Survival, healthcare utilization, and end-of-life care among older adults with malignancy-associated bowel obstruction comparative study of surgery, venting gastrostomy, or medical management

Elizabeth J. Lilley, Brigham and Women's Hospital, Boston
John W. Scott, Brigham and Women's Hospital, Boston
Joel E. Goldberg, Brigham and Women's Hospital, Boston
Christy E. Cauley, Massachusetts General Hospital, Boston
Jennifer S. Temel, Massachusetts General Hospital, Boston
Andrew S. Epstein, Memorial Sloan Kettering Cancer Center, New York
Stuart R. Lipsitz, Brigham and Women's Hospital, Boston
Brittany L. Smalls, University of Kentucky College of Medicine, Lexington
Adil H. Haider, Brigham and Women's Hospital, Boston
Angela M. Bader, Brigham and Women's Hospital, Boston

This work was published before the author joined Aga Khan University

Abstract

Objective: To compare survival, readmissions, and end-of-life care after palliative procedures compared with medical management for malignancy-associated bowel obstruction (MBO).
Background: MBO is a late complication of intra-abdominal malignancy for which surgeons are frequently consulted.

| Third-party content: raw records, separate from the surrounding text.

/-! ### Clock loss -/

/-- The frames that the pixel path of a tile has open close with CLOCK_LOSS; what has not begun in a unit is not produced (R124). The Crusher
and the codecs stop where the clock leaves them (R274, R309, R323). -/
def State.pixCut (s : State) (t : Nat) : State :=
  let s := s.each (List.range 4) fun s p => if (s.port t p).frame.isSome then s.adCut t p stClockLoss else s
  let s := s.each (List.range 4) fun s k => s.rawShort t k stClockLoss
  let s := s.each [0, 1] fun s n => s.devCut t n stClockLoss
  let s := s.each (List.range 4) fun s c => s.outCut t c stClockLoss
  let drop := fun {α : Type} (m : SMap α) => m.filter fun x => decide (x.1 / 0x100000 ≠ t)
  { s with
    adit.store := drop s.adit.store, pix.rawIn := drop s.pix.rawIn, pix.x2 := drop s.pix.x2, pix.x3 := drop s.pix.x3
    pix.ranges := drop s.pix.ranges, pix.tap := drop s.pix.tap }

/-- What the clock-loss sequence does to a tile that is not isolated (R124). -/
def State.clockLossTile (s : State) (t : Nat) : State :=
  let s := s.when (t != 0) fun s => s.setF t FOLLOW_STATE 2
  let s := s.raise t 263
  let s := s.when (s.island t 1) fun s => s.pixCut t
  let s := s.recCut t stClockLoss 2
  let s := s.each (List.range 8) fun s c => s.selfRefresh t c true
  let s := s.lanesClockLost t
  s.each [0, 1] fun s l => if s.linkState t l ≠ 0 then s.linkDown t l else s

/-- The clock-loss sequence on every tile (R124). -/
def State.clockLoss (s : State) : State :=
  let ts := s.tileList.filter fun t => !s.isolated t
  let s := s.each ts fun s t => s.setB t CLKSUP_REFCLK_OK false
  let s := s.each (List.range 4) fun s n => s.each ts fun s t => s.setB t (TC_STAT_HOLDOVER n) true
  let s := s.each ts State.clockLossTile
  let s := s.each ts fun s t => s.magEndAll t 2
  let s := s.audCut true
  let s := s.posHalt.freezeServos
  { s with time.xtrig := [], time.clockLost := true, time.lostAt := s.now, time.goodFrom := s.now }

/-- REFCLK_STOP and REFCLK_RATE on every tile: the event, its bit and the sequence (R123). -/
def State.refclkLost (s : State) (id : Nat) (b : FRef) : State :=
  if s.time.clockLost then { s with time.goodFrom := s.now }
  else
    let ts := s.tileList.filter fun t => !s.isolated t
    let s := s.each ts fun s t => (s.setB t b true).raise t id
    s.clockLoss

/-- REFCLK_GLITCH (R123). -/
def State.refclkGlitch (s : State) : State :=
  s.each (s.tileList.filter fun t => !s.isolated t) fun s t => (s.addF t CLKSUP_GLITCHES 1).raise t 10

/-- What recovery does to a tile, by the steps of R125; `mr4` gives what each channel's MR4 reads (R398, R408). -/
def State.recoverTile (s : State) (mr4 : List (Nat × Bool × Bool)) (t : Nat) : State :=
  let s := s.each (List.range 8) fun s c =>
    let m := mr4.getD (8 * t + c) (2, false, false)
    if (s.mcChan t c).clockSr then s.selfRefreshExit t c m.1 m.2.1 m.2.2 else s
  let s := s.lanesRecover t
  let s := s.each (List.range 4) fun s p => s.adRecover t p
  let s := s.each (List.range 4) fun s k => s.rawForget t k
  let s := s.crushRecover t
  let s := s.each (List.range 4) fun s c => s.heRecover t c
  let s := s.each (List.range 4) fun s c => s.hdRecover t c
  s.each [0, 1] fun s l => if linkHere t l ∧ s.on t (PL_CTL_EN l) then s.linkReset t l 4 else s

/-- Ticks of REFCLK without a break after which recovery begins, 10 ms (R125). -/
def recoveryTicks : Nat := 10000 * usTicks

/-- REFCLK_RECOVERY, once REFCLK has been good for 10 ms (R125). -/
def State.refclkRecovery (s : State) (mr4 : List (Nat × Bool × Bool)) : State :=
  if ¬ s.time.clockLost ∨ s.now < s.time.goodFrom + recoveryTicks then s
  else
    let ts := s.tileList.filter fun t => !s.isolated t
    let gone := s.now - s.time.lostAt
    let s := { s with
      time.clockLost := false
      evt.heldOccs := s.evt.heldOccs.map fun (h : HeldOcc) => { h with expiry := h.expiry + gone } }
    let s := s.each ts fun s t => (((s.setB t CLKSUP_REFCLK_OK true).setB t CLKSUP_STOP false).setB t CLKSUP_RATE false).raise t 11
    let s := s.each (List.range 4) fun s n => s.each ts fun s t => s.setB t (TC_STAT_HOLDOVER n) false
    let s := s.each (ts.filter (· ≠ 0)) State.followShow
    let s := s.freezeServos.each ts fun s t => s.geyJudge t fun _ => true
    s.each ts fun s t => s.recoverTile mr4 t

/-! ### Crossings and injected occurrences -/

/-- A crossing's fault (R20): its bit and event, its stream discarded to the next frame boundary, and the frame in flight on its
consumer DAMAGED. `i` is the source, or for the crossings of the codec islands the context. -/
def State.xingFault (s : State) (t x i : Nat) : State :=
  let s := (s.setF t XING_STAT_FAULT (orBit (s.f t XING_STAT_FAULT) x)).raise t 4
  let s := s.when (decide (x < 7)) fun s => s.setDiscard t x i true
  let s := s.when (x == 3) fun s => s.setDiscard t 9 i true
  let s := if x = 0 then
      match (s.port t i).frame with
      | some f => s.setPort t i { s.port t i with frame := some (f.st stDamaged) }
      | none => s
    else s
  let s := s.when (x == 2 || x == 3) fun s => s.when (s.raw t i).frame.isSome fun s =>
    s.setRaw t i { s.raw t i with status := orBit (s.raw t i).status stDamaged }
  let s := s.when (x == 1 || x == 2 || x == 3 || x == 6) fun s => s.each (List.range 4) fun s c =>
    match (s.out t c).frame with
    | some f => if f.src = i then s.setOut t c { s.out t c with status := orBit (s.out t c).status stDamaged } else s
    | none => s
  let s := s.when (x == 1 || x == 3 || x == 6) fun s => s.each (List.range 4) fun s c =>
    match (s.out t c).open_ with
    | some f => if f.src = i then s.setOut t c { s.out t c with extra := orBit (s.out t c).extra stDamaged } else s
    | none => s
  let s := s.when (x == 4) fun s => match (s.crs t i).taking with
    | some fid => s.crUpd t i fid fun f => { f with status := orBit f.status stDamaged }
    | none => s
  let s := s.when (x == 5) fun s => match (s.crs t i).writing with
    | some fid => s.crUpd t i fid fun f => { f with status := orBit f.status stDamaged, lost := true }
    | none => s
  if x = 7 ∨ x = 8 then (s.heXing t i x).hdXing t i else s

/-- A write of EVT_INJg (R479). -/
def State.inject (s : State) (t g mask : Nat) : State :=
  s.each (List.range 32) fun s b => s.when (bit mask b) fun s => s.raiseX t (32 * g + b) true

/-! ### Islands -/

/-- Show an island's power and clock as commanded (R12). -/
def State.showIslands (s : State) (t : Nat) : State :=
  let on := s.f t ISL_PWR_ON
  (s.setF t ISL_STAT_PGOOD on).setF t ISL_STAT_CLKOK on

/-- Switch the islands of a tile; CTL of T0 cannot be cleared (R11, R12). Seam ports go down with SEAM, links with LNK, and the
memory controller leaves its DRAM in self-refresh. -/
def State.setIslands (s : State) (t v : Nat) : State :=
  let v := (if t = 0 then orBit v 0 else v) % 256
  let off := fun i => s.island t i && !bit v i
  let on7 := !s.island t 7 && bit v 7
  let lnk := off 6
  let mem := off 5
  let seam := off 7
  let s := s.when seam fun s => s.each (List.range 4) fun s p => s.portDown t p
  let s := s.when lnk fun s => s.each [0, 1] fun s l => if s.linkState t l ≠ 0 then s.linkDown t l else s
  let s := s.when mem fun s => s.each (List.range 8) fun s c => s.selfRefresh t c false
  let s := (s.setF t ISL_PWR_ON v).showIslands t
  s.when on7 fun s => s.each (List.range 4) fun s p => s.portRestart t p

Decisions about palliative treatments, which include medical management, surgery, or venting gastrostomy tube (VGT), are hampered by the paucity of outcomes data relevant to patients approaching the end of life.
Methods: Retrospective study using 2001 to 2012 Surveillance, Epidemiology, and End Results-Medicare data of patients 65 years or older with stage IV ovarian or pancreatic cancer who were hospitalized for MBO. Multivariate competing-risks regression models were used to compare the following outcomes: survival, readmission for MBO, hospice enrollment, intensive care unit (ICU) care in the last days of life, and location of death in an acute care hospital.
Results: Median survival after MBO admission was 76 days (interquartile range 26-319 days). Survival was shorter after VGT [38 days (interquartile range 23-69)] than medical management [72 days (23-312)] or surgery [128 days (42-483)]. As compared to medical management, patients treated with VGT had fewer readmissions [subdistribution hazard ratio 0.41 (0.29-0.58)], increased hospice enrollment [1.65 (1.42-1.91)], and less ICU care [0.69 (0.52-0.93)] and in-hospital death [0.47 (0.36-0.63)]. Surgery was associated with fewer readmissions [0.69 (0.59-0.80)], decreased hospice enrollment [0.84 (0.76-0.92)], and higher likelihood of ICU care [1.38 (1.17-1.64)].
Conclusions: VGT is associated with fewer readmissions and lower intensity healthcare utilization at the end of life than do medical management or surgery. Given the limited survival, regardless of management, hospitalization with MBO carries prognostic significance and presents a critical opportunity to identify patients' priorities for end-of-life care.